Lo lógico sería ir primero a la consulta de Korasidis, pero nos arriesgamos a quedar atrapados entre las manifestaciones y las barreras policiales. Por lo tanto, decidimos empezar por la casa de la víctima y dejar la consulta privada de Karneadu para más tarde. Sólo espero que las concentraciones se hayan dispersado y nos cueste menos llegar a Kolonaki.
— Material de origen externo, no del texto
/-- Dispatch (R192 to R202): the longest idle unit that a ready task admits takes it, a core by its dispatch crossing and an
interrupt; the core loads the dispatch and runs; a task two levels above a running one pre-empts it, whose registers are saved
and later restored. -/
def Obligations.TasksDispatchPreemptAndRestore : Prop :=
  ∀ (s : State) (r : RegionId) (n : CoreId),
    let st := s.xing (dispatchXing n).key
    let c := s.core n
    (s.preparing = false →
      (∀ (u p : Nat) (e : PoolEnt), u < 48 → ((s.idleUnits r 0).filter fun u => s.dispatchable r u).findSome?
          (fun u => (s.taskFor r u 0).map fun e => (u, e)) = some (u, p, e) →
        exec (.taskDispatch r 0) s = .next (((s.takeTask r u p e false).valueSend (dispatchXing (48 * r + u))
          (dispatchValue e.desc)).pulse (interruptXing (48 * r + u)) 0 0)) ∧
      (∀ (p q u : Nat) (e : PoolEnt) (rest : List (Nat × PoolEnt)), p < 8 → u < 48 → (∀ m, p < m → m < 8 → s.readyList r m 0 = []) →
        s.readyList r p 0 = (q, e) :: rest → (s.idleUnits r 0).all (fun x => !s.dispatchable r x) = true →
        s.preemptTarget r (taskPri e.desc) e.desc = some u →
        s.runningPri r u + 2 ≤ taskPri e.desc ∧ exec (.preemption r) s =
          .next (((s.takeTask r u q e false).valueSend (dispatchXing (48 * r + u)) (dispatchValue e.desc)).pulse
            (interruptXing (48 * r + u)) 0 0))) ∧
    (st.fresh = true → c.irq = true → c.run = .idle ∨ c.run = .restoring → exec (.dispatchTake n) s =
      .next ((s.setXing (dispatchXing n).key { st with fresh := false }).setCore n { c with
        arch := loadDispatch c.arch n st.dst, run := .running, irq := false,
        tasks := sput c.tasks c.depth (c.serial + 1) 0, serial := c.serial + 1 })) ∧
    (st.fresh = true → c.irq = true → c.run = .running → s.inRepeat n = false → s.handling n = false → s.atBoundary n = true →
      exec (.dispatchTake n) s =
        .next ((s.flush n).setCore n { (s.flush n).core n with run := .saving, irq := false })) ∧
    (c.run = .saving → c.rloads.all (fun l => l.dead) = true → st.fresh = true →
      let v := s.ownWrite (saveArea n c.depth) (saveBytes c.arch n (s.clusterCycle (n / 8)))
      exec (.preemptSaveDone n) s = .next ((v.setXing (dispatchXing n).key { st with fresh := false }).setCore n { v.core n with
        arch := loadDispatch (v.core n).arch n st.dst, run := .running, depth := (v.core n).depth + 1,
        tasks := sput (v.core n).tasks ((v.core n).depth + 1) ((v.core n).serial + 1) 0, serial := (v.core n).serial + 1 })) ∧
    (c.run = .restoring → c.depth ≠ 0 → (s.inkUnit (n / 48) (n % 48)).tasks.length = c.depth → s.dispatchPending n = false →
      (s.dispatchable (n / 48) (n % 48) = true → s.rb (INK_UNIT.adr (n / 48) (n % 48)) INK_UNIT.UNAVAIL = false →
        s.taskFor (n / 48) (n % 48) (s.runningPri (n / 48) (n % 48) + 2) = none) →
      let v := (s.ownRead (saveArea n (c.depth - 1)) 32).2
      exec (.taskRestore n) s = .next (v.setCore n { v.core n with
        arch := loadSaved (v.core n).arch n (s.ownRead (saveArea n (c.depth - 1)) 32).1, run := .running,
        depth := (v.core n).depth - 1 }))
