theorem State.decrOp_keeps {z₀ s : State} (r : ℕ) (c : ℕ) (op : DecrOp) (hz : Keeps z₀ s) :
    Keeps z₀ (State.decrOp s r c op) := by
  unfold State.decrOp
  repeat' (first
    | with_reducible assumption
    | with_reducible apply State.applyOp_keeps
    | with_reducible apply State.inkSync_keeps
    | with_reducible apply State.setInk_keeps
    | split
    | intro _ _ _
    | intro _ _
    | intro _
    | with_reducible refine Keeps.of2 (by with_reducible assumption) ?_
    | with_reducible refine Keeps.of1 (by with_reducible assumption) ?_
    | with_reducible refine Keeps.of3 (by with_reducible assumption) ?_
    | with_reducible refine Keeps.of4 (by with_reducible assumption) ?_
    | with_reducible apply Keeps.upto
    | with_reducible apply Keeps.foldl
    | with_reducible apply Keeps.foldl_snd_snd
    | with_reducible apply Keeps.foldl_snd
    | with_reducible apply Keeps.foldl_trd
    | with_reducible apply Keeps.foldl_fst_fst
    | with_reducible apply Keeps.foldl_fst
    | with_reducible apply Keeps.foldl_mid
    | dsimp only
    | (with_reducible apply Keeps.mk_other
       first
       | with_reducible assumption
       | with_reducible apply State.applyOp_keeps
       | with_reducible apply State.inkSync_keeps
       | with_reducible apply State.setInk_keeps
       | split
       | intro _ _ _
       | intro _ _
       | intro _
       | with_reducible refine Keeps.of2 (by with_reducible assumption) ?_
       | with_reducible refine Keeps.of1 (by with_reducible assumption) ?_
       | with_reducible refine Keeps.of3 (by with_reducible assumption) ?_
       | with_reducible refine Keeps.of4 (by with_reducible assumption) ?_
       | with_reducible apply Keeps.upto
       | with_reducible apply Keeps.foldl
       | with_reducible apply Keeps.foldl_snd_snd
       | with_reducible apply Keeps.foldl_snd
       | with_reducible apply Keeps.foldl_trd
       | with_reducible apply Keeps.foldl_fst_fst
       | with_reducible apply Keeps.foldl_fst
       | with_reducible apply Keeps.foldl_mid
       | dsimp only)
    | (refine Keeps.mk_tables ?_ (by simp +contextual [State.tablesWf, swf_sput, swf_drop, swf])
       first
       | with_reducible assumption
       | with_reducible apply State.applyOp_keeps
       | with_reducible apply State.inkSync_keeps
       | with_reducible apply State.setInk_keeps
       | split
       | intro _ _ _
       | intro _ _
       | intro _
       | with_reducible refine Keeps.of2 (by with_reducible assumption) ?_
       | with_reducible refine Keeps.of1 (by with_reducible assumption) ?_
       | with_reducible refine Keeps.of3 (by with_reducible assumption) ?_
       | with_reducible refine Keeps.of4 (by with_reducible assumption) ?_
       | with_reducible apply Keeps.upto
       | with_reducible apply Keeps.foldl
       | with_reducible apply Keeps.foldl_snd_snd
       | with_reducible apply Keeps.foldl_snd
       | with_reducible apply Keeps.foldl_trd
       | with_reducible apply Keeps.foldl_fst_fst
       | with_reducible apply Keeps.foldl_fst
       | with_reducible apply Keeps.foldl_mid
       | dsimp only))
—Avisa a la Brigada Científica —ordeno a Dermitzakis.

Ya que tenemos un pequeño viaje por delante, me desentiendo del trayecto e intento concentrarme en mis pensamientos. Resulta que los hechos confirman mi intuición. Me he topado con un asesinato. Y no con un asesinato cualquiera, sino con el de un médico de renombre, lo que significa que tendré que vérmelas con clínicas, científicos y periodistas que no dejarán de importunarme a cada paso. En resumen, todos los ingredientes para meterme en líos. Trato de convencerme de que debo desempeñar mi trabajo sin pensar en las consecuencias, pero no me resulta fácil. Hace años que me hice a la idea de que me jubilaría con mi grado actual, y no me importaba. Ahora que se ha abierto una ventanita al ascenso, intento que no se me cierre. De repente, estoy asustado y empiezo a comprender a Guikas, siempre preocupado por no pifiarla.

Trato de apartar estos pensamientos para centrarme en el caso. Por lo que he averiguado hasta el momento, Korasidis era un hombre problemático, muy controvertido y, en consecuencia, con muchos enemigos. Puede que ésta sea la razón por la que alguien decidió matarlo, pero no explica el modus operandi. Lo lógico hubiera sido dispararle con un arma de fuego o golpearle con algún objeto pesado. El asesino, sin embargo, le inyectó veneno en la nuca. Un detalle significativo, como también lo es que lo abandonaran en el cementerio del Cerámico. No se me quita de la cabeza que lo mataron en otra parte, quizá para que no pueda procesarse el escenario del crimen, pero ¿dónde? Por otro lado, ¿por qué trasladaron el cadáver al Cerámico? No puedo responder a ninguna de las dos preguntas; es demasiado pronto. No hago más que marear la perdiz. Cuando vuelvo a mirar por la ventanilla, descubro que nos encontramos en una gran avenida.

—¿Dónde estamos? —pregunto a Vlasópulos.

—En la avenida Teseo. Mirto cae un poco más adelante, a la izquierda.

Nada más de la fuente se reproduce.